*** RECORDED DATA
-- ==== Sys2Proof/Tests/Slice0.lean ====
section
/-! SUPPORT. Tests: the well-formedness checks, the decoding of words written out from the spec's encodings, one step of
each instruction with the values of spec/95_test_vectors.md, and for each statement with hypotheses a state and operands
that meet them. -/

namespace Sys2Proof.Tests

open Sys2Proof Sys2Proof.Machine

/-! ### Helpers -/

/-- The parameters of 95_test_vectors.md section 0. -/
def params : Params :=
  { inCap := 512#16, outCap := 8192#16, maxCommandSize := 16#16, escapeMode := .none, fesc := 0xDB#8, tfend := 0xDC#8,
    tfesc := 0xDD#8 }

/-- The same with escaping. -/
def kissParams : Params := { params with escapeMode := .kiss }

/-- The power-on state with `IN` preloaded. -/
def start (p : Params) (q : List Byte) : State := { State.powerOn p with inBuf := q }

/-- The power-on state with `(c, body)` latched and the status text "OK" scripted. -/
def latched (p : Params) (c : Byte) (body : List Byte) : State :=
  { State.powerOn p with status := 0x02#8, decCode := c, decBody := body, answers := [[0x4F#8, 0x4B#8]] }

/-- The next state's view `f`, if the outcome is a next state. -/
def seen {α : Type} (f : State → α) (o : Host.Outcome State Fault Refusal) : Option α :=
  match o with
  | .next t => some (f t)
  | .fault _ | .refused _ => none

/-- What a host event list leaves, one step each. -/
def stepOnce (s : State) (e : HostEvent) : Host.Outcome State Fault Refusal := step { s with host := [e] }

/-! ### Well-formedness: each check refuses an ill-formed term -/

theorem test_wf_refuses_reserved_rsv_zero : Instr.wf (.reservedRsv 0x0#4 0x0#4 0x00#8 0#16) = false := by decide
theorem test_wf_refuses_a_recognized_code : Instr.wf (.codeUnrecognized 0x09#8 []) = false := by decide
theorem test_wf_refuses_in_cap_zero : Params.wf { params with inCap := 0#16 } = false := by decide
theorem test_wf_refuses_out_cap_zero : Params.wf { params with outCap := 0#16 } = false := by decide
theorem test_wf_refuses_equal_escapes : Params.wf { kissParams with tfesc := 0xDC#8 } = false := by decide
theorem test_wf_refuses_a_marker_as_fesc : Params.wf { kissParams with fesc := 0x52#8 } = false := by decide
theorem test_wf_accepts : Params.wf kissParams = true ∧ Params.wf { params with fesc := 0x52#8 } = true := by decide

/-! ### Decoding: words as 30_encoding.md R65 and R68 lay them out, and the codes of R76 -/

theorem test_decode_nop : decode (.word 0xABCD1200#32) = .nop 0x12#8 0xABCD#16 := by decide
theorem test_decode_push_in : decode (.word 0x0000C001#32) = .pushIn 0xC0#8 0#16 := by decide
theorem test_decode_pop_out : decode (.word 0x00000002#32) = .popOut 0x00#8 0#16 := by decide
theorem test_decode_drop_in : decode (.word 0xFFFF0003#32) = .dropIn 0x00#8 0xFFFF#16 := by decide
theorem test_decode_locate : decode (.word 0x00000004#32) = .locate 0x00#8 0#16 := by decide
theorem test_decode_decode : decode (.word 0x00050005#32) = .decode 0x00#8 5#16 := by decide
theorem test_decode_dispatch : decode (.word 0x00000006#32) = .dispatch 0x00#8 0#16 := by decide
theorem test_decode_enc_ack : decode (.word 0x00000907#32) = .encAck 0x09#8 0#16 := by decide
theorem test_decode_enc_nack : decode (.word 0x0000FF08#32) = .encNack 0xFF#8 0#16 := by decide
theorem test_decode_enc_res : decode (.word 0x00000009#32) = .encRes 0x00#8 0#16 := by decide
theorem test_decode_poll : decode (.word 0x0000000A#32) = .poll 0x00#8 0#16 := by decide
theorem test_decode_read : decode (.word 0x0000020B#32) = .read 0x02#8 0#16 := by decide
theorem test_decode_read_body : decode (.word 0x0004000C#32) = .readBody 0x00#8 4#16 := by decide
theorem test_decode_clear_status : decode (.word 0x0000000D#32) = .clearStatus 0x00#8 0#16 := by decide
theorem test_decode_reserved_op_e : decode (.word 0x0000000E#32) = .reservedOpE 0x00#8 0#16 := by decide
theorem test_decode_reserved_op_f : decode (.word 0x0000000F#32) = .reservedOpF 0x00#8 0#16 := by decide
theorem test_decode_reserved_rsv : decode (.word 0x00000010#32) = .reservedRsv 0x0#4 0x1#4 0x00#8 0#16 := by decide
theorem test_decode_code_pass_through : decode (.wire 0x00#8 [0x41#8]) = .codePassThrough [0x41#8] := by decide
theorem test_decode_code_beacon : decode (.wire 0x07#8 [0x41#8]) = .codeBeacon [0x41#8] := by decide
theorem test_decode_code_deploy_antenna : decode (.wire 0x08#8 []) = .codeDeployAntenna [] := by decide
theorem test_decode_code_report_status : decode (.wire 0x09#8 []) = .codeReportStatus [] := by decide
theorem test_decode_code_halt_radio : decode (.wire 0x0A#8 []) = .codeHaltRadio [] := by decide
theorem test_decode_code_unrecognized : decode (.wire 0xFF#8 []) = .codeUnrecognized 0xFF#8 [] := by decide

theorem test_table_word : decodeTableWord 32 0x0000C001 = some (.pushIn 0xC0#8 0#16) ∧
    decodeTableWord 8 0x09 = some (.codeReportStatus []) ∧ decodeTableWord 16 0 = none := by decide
******
*** RECORDED DATA
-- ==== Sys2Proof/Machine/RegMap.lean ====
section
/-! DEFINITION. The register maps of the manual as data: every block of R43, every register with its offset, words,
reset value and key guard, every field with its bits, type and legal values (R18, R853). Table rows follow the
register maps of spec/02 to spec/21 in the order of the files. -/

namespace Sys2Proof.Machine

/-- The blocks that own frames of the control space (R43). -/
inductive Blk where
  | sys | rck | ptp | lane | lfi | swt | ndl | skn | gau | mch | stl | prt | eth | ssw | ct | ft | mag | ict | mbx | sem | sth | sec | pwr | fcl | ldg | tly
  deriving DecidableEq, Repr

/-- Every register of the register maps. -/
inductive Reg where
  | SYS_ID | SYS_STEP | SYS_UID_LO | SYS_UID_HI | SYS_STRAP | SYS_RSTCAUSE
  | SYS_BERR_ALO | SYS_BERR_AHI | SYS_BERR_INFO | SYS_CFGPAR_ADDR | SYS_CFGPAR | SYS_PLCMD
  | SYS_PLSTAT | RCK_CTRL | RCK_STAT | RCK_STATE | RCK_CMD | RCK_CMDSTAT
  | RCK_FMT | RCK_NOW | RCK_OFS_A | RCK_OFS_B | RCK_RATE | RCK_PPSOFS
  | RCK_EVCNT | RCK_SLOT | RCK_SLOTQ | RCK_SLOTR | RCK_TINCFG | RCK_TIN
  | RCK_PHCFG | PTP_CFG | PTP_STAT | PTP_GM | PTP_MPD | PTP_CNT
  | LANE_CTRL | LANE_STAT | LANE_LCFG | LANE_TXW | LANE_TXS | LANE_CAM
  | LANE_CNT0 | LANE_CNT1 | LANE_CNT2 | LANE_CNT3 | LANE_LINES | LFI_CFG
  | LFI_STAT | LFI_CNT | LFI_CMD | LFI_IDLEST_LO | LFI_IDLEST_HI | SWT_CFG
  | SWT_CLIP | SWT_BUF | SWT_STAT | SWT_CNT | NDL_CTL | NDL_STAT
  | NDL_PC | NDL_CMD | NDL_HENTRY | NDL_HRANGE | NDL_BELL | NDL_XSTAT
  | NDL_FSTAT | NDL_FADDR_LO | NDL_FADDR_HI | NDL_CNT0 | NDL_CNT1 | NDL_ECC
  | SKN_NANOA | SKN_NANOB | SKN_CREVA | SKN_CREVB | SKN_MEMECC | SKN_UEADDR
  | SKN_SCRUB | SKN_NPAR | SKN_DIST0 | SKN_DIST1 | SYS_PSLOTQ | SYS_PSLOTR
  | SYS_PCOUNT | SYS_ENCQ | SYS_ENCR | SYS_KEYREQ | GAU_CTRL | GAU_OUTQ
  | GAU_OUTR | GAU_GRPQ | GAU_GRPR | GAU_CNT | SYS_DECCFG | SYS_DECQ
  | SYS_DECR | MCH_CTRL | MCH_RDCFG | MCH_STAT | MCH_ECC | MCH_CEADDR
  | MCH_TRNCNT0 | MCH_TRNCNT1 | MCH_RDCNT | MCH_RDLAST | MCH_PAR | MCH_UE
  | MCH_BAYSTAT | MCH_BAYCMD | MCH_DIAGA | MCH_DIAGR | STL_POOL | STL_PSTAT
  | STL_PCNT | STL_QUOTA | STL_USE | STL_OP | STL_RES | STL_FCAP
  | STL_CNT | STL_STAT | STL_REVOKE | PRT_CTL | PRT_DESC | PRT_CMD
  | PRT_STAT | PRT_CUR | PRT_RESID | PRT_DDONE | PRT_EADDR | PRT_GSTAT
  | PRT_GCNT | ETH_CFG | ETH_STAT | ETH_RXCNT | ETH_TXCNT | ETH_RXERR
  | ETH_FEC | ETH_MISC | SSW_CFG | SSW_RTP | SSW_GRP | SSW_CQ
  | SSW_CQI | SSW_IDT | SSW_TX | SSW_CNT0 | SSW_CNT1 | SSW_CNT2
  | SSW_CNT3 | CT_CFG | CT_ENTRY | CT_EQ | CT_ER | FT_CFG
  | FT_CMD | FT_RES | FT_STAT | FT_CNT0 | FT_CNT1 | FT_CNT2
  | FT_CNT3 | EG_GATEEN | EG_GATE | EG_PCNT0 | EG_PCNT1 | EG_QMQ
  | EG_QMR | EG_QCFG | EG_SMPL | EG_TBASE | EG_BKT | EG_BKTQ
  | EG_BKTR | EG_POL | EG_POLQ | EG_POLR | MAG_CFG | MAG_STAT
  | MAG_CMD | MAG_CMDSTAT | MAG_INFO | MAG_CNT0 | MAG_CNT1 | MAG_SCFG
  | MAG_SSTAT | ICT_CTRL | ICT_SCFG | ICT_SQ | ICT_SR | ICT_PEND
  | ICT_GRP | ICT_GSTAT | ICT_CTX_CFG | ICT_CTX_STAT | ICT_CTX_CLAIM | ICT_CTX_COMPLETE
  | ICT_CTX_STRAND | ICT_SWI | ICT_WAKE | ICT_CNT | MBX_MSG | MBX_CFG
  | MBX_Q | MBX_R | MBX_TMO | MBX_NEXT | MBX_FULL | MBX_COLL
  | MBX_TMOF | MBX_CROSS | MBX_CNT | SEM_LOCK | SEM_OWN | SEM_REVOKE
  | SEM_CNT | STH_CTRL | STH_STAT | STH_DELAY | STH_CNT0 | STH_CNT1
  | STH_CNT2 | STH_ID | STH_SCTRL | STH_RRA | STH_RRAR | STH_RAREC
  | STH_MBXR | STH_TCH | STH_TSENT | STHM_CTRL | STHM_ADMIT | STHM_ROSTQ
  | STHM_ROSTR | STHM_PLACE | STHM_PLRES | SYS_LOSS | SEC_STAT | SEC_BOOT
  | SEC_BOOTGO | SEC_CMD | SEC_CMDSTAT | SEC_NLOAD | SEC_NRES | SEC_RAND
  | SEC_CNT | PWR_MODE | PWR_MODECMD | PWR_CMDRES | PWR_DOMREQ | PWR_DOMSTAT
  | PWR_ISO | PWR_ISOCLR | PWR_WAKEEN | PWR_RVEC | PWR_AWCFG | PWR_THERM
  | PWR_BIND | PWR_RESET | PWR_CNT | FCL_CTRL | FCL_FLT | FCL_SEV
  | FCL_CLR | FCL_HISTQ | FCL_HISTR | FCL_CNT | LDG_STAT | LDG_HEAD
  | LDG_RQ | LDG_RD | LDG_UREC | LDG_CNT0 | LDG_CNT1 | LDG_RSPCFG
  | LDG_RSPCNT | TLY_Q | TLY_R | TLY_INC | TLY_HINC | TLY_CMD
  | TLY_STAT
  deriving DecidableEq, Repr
******
→ ACTIVITY: Looking back over the data above, restate word for word the lines that begin at the line with "LANE_TXS | LANE_CAM" and end at the line with "LFI_IDLEST_HI | SWT_CFG", inclusive.

→ ANSWER SECTION:
  | LANE_CTRL | LANE_STAT | LANE_LCFG | LANE_TXW | LANE_TXS | LANE_CAM
  | LANE_CNT0 | LANE_CNT1 | LANE_CNT2 | LANE_CNT3 | LANE_LINES | LFI_CFG
  | LFI_STAT | LFI_CNT | LFI_CMD | LFI_IDLEST_LO | LFI_IDLEST_HI | SWT_CFG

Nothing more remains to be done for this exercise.